◆ **EXTRACTED INFORMATION**:
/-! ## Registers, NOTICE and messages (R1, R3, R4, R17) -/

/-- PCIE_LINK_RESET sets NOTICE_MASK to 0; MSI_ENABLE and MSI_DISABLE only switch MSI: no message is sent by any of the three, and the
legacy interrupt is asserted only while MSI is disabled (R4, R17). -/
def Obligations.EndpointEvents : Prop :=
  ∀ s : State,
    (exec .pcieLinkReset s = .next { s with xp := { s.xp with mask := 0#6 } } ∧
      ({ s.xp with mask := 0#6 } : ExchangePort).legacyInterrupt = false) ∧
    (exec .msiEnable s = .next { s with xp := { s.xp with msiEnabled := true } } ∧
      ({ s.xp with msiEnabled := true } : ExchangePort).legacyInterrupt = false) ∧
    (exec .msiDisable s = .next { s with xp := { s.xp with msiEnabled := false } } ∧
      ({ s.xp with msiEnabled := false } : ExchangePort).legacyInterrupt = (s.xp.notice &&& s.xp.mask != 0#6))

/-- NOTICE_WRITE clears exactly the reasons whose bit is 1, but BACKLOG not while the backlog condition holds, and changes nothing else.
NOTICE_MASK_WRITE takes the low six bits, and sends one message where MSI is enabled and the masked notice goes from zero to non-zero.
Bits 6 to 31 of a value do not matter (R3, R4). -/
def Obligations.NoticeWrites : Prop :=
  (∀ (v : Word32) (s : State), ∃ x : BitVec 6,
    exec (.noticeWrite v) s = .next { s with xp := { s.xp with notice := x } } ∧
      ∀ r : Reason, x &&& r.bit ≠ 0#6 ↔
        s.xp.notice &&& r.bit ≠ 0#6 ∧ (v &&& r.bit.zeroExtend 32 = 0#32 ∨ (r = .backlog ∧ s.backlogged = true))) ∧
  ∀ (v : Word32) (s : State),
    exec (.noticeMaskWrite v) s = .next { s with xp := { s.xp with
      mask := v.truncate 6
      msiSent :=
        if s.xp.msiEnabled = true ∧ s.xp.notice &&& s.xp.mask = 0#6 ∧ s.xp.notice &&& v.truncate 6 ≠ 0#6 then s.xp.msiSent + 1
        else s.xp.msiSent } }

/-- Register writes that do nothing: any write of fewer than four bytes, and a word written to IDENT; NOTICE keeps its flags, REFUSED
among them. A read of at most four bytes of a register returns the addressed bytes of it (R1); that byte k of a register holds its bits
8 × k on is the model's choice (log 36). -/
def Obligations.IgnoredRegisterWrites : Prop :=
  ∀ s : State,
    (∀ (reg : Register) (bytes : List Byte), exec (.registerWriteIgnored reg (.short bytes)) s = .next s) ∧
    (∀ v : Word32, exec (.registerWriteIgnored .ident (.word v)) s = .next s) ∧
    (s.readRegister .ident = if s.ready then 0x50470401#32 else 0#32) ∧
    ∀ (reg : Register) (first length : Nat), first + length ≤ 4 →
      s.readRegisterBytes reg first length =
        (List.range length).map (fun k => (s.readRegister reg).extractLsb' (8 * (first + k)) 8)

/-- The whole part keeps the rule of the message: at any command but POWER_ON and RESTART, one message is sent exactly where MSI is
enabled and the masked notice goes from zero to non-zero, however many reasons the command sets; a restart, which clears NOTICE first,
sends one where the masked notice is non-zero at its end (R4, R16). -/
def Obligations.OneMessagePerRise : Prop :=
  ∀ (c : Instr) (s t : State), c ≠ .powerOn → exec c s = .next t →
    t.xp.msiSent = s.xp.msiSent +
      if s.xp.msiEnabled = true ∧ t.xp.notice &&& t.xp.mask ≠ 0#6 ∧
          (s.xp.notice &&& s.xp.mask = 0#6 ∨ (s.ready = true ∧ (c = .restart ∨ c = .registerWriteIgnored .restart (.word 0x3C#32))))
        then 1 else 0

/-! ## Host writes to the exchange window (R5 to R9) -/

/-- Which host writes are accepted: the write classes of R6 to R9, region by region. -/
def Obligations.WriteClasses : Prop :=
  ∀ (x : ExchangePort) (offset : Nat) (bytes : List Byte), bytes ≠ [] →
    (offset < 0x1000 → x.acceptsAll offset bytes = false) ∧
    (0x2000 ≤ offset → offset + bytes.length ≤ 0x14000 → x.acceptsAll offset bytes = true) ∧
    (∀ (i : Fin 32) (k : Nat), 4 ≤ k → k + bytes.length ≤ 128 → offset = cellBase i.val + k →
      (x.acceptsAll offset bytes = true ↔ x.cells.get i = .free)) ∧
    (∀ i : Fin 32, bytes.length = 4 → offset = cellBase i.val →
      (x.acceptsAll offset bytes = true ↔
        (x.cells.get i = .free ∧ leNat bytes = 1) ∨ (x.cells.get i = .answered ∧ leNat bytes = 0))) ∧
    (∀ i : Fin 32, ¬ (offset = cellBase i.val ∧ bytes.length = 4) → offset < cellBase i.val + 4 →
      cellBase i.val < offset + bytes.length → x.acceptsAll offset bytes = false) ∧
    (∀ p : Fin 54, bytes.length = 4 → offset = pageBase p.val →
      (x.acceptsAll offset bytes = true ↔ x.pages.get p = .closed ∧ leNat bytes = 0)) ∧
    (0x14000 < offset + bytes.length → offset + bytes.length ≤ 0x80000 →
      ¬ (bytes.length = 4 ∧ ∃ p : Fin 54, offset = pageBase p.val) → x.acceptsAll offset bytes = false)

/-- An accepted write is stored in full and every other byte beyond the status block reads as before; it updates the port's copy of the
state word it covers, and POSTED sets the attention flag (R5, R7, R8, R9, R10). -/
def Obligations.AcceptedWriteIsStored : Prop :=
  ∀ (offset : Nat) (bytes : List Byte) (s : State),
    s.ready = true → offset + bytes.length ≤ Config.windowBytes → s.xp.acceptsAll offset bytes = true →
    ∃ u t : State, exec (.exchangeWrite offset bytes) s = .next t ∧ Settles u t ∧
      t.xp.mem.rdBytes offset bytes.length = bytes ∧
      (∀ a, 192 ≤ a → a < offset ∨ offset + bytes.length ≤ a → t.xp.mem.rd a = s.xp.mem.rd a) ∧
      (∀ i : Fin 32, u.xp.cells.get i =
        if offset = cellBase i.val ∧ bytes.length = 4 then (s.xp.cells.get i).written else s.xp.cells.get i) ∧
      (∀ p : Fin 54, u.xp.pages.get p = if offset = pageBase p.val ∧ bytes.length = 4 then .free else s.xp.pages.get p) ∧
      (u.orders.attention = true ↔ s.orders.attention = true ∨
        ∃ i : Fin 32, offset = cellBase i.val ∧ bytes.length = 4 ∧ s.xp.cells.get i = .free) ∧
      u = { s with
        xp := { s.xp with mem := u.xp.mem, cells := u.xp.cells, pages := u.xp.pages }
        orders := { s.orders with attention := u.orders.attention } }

---

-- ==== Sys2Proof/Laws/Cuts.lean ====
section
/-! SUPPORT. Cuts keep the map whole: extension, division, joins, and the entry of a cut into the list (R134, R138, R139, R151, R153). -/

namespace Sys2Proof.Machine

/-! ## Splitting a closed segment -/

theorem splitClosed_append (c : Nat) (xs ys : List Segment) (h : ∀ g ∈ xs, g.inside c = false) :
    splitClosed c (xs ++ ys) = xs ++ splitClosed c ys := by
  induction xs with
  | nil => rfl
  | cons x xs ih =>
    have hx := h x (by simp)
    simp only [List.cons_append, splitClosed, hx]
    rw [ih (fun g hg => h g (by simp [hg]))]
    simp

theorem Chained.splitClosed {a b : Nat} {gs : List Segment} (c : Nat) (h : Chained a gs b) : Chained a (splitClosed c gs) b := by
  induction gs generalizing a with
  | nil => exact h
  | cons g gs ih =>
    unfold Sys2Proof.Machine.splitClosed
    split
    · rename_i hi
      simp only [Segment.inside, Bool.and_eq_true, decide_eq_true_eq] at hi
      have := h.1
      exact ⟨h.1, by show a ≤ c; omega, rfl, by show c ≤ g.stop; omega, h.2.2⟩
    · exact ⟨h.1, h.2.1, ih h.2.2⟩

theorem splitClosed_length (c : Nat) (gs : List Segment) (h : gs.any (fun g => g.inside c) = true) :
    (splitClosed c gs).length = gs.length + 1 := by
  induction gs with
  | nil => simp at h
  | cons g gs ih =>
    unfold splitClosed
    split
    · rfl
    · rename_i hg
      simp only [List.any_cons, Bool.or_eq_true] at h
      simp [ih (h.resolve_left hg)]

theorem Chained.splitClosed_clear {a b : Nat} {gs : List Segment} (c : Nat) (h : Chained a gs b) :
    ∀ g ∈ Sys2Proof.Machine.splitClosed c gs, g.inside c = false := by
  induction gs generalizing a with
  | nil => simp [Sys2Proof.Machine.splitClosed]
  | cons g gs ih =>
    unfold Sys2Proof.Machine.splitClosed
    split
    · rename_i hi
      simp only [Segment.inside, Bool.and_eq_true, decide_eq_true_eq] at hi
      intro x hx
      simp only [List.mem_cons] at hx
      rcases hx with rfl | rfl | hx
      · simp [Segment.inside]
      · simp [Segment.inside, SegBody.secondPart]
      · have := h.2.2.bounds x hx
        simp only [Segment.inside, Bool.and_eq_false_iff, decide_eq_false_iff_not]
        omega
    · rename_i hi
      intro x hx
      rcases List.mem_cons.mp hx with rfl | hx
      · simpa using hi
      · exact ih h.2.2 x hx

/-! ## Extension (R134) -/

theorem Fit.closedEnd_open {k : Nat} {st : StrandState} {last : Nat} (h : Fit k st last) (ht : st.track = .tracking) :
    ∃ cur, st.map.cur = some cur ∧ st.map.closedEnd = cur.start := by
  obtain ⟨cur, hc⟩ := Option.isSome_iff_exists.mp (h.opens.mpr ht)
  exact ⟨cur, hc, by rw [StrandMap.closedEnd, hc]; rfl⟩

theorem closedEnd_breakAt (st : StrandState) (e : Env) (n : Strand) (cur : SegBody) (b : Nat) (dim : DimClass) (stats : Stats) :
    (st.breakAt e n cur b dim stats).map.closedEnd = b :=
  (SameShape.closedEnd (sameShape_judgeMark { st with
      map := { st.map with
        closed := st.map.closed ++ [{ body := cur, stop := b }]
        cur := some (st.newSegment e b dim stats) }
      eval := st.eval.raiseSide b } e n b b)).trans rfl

◆ **ASSIGNMENT**: Tell how many lines above include "attention", and add no other text.

◆ **SOLUTION TO THIS PROBLEM**: 3